WORK TO COMPLETE >> Lines from the beginning of the entries up to and including the one with "a sighting -/" must be duplicated word for word; leave out all others.

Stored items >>
[Start of section]

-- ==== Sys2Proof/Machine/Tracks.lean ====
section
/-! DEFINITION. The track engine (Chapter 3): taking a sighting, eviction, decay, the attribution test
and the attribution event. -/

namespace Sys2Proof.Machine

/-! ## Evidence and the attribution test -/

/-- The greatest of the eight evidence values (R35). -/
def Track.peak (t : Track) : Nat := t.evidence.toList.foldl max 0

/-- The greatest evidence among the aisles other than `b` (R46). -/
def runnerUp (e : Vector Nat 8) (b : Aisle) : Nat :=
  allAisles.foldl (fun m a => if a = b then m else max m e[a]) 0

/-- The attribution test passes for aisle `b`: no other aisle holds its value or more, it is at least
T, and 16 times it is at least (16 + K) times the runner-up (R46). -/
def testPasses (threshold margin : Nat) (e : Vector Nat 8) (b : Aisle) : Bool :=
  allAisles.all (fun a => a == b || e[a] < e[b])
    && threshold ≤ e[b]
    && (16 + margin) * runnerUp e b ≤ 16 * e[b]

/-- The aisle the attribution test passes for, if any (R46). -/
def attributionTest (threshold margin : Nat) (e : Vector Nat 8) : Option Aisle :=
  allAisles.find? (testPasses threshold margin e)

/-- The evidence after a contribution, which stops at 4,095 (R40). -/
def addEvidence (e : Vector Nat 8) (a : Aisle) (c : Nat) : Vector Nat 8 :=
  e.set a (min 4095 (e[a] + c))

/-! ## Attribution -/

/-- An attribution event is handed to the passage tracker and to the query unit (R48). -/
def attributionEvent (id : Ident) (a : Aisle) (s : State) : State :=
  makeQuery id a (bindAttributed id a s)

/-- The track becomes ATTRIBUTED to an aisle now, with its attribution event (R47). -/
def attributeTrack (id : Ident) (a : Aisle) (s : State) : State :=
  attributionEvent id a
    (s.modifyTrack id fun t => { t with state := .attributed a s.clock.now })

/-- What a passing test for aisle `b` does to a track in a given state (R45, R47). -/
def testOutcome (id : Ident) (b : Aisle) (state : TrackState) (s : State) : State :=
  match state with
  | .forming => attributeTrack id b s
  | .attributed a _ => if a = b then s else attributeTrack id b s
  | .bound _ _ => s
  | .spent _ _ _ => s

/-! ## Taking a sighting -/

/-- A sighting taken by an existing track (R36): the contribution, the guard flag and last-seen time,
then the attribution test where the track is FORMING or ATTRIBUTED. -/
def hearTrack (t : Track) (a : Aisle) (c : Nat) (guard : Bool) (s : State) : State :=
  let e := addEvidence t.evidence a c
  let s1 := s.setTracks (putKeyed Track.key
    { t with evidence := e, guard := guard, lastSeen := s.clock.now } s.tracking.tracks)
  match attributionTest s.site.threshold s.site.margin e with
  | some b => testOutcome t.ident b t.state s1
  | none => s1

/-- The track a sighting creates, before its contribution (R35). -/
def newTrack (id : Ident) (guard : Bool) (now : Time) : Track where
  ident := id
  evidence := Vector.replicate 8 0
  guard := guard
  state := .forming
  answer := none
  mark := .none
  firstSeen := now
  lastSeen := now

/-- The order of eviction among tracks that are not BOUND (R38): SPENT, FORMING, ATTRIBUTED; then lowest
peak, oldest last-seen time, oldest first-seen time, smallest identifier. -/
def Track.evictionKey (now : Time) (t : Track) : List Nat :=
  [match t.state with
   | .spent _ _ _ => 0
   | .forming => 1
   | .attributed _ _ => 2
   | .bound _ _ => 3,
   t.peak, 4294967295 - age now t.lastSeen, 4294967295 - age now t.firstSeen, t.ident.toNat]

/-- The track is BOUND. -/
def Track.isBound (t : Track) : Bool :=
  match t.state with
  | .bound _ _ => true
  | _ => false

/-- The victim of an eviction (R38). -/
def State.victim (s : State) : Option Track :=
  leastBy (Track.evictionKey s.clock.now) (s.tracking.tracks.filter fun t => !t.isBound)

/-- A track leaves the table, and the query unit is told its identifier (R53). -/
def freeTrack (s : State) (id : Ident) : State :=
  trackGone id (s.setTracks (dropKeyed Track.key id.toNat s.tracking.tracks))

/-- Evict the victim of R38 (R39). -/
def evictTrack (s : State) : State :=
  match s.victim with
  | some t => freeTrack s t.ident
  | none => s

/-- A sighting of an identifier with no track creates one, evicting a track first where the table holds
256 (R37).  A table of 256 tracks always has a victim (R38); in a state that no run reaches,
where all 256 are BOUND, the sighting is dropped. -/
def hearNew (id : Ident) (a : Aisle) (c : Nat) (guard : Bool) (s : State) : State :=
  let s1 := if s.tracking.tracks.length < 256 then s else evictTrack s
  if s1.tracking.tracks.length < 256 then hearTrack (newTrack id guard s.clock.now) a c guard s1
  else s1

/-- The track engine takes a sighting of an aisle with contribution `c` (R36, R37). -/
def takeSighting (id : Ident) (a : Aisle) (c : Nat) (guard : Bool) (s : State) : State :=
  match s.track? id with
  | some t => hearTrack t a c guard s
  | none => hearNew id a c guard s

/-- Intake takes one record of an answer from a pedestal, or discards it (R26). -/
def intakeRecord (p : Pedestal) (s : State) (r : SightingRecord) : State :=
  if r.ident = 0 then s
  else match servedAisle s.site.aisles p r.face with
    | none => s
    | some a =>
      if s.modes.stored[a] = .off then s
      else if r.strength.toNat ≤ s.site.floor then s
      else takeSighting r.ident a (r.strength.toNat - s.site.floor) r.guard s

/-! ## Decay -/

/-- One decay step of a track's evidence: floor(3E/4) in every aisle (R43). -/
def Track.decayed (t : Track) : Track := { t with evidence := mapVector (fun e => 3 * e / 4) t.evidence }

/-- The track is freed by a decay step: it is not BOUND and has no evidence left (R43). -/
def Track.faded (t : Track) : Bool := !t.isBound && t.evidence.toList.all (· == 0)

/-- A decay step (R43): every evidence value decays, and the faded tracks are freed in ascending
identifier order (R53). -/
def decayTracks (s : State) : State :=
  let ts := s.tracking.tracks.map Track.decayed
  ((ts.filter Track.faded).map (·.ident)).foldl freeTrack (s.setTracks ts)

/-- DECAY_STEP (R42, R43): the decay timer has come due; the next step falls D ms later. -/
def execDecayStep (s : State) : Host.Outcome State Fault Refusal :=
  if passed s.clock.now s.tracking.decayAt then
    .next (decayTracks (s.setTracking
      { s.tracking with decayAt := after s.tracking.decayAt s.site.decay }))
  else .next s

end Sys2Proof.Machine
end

[End of section]

ANSWER SECTION >>
-- ==== Sys2Proof/Machine/Tracks.lean ====
section
/-! DEFINITION. The track engine (Chapter 3): taking a sighting, eviction, decay, the attribution test
and the attribution event. -/

namespace Sys2Proof.Machine

/-! ## Evidence and the attribution test -/

/-- The greatest of the eight evidence values (R35). -/
def Track.peak (t : Track) : Nat := t.evidence.toList.foldl max 0

/-- The greatest evidence among the aisles other than `b` (R46). -/
def runnerUp (e : Vector Nat 8) (b : Aisle) : Nat :=
  allAisles.foldl (fun m a => if a = b then m else max m e[a]) 0

/-- The attribution test passes for aisle `b`: no other aisle holds its value or more, it is at least
T, and 16 times it is at least (16 + K) times the runner-up (R46). -/
def testPasses (threshold margin : Nat) (e : Vector Nat 8) (b : Aisle) : Bool :=
  allAisles.all (fun a => a == b || e[a] < e[b])
    && threshold ≤ e[b]
    && (16 + margin) * runnerUp e b ≤ 16 * e[b]

/-- The aisle the attribution test passes for, if any (R46). -/
def attributionTest (threshold margin : Nat) (e : Vector Nat 8) : Option Aisle :=
  allAisles.find? (testPasses threshold margin e)

/-- The evidence after a contribution, which stops at 4,095 (R40). -/
def addEvidence (e : Vector Nat 8) (a : Aisle) (c : Nat) : Vector Nat 8 :=
  e.set a (min 4095 (e[a] + c))

/-! ## Attribution -/

/-- An attribution event is handed to the passage tracker and to the query unit (R48). -/
def attributionEvent (id : Ident) (a : Aisle) (s : State) : State :=
  makeQuery id a (bindAttributed id a s)

/-- The track becomes ATTRIBUTED to an aisle now, with its attribution event (R47). -/
def attributeTrack (id : Ident) (a : Aisle) (s : State) : State :=
  attributionEvent id a
    (s.modifyTrack id fun t => { t with state := .attributed a s.clock.now })

/-- What a passing test for aisle `b` does to a track in a given state (R45, R47). -/
def testOutcome (id : Ident) (b : Aisle) (state : TrackState) (s : State) : State :=
  match state with
  | .forming => attributeTrack id b s
  | .attributed a _ => if a = b then s else attributeTrack id b s
  | .bound _ _ => s
  | .spent _ _ _ => s

/-! ## Taking a sighting -/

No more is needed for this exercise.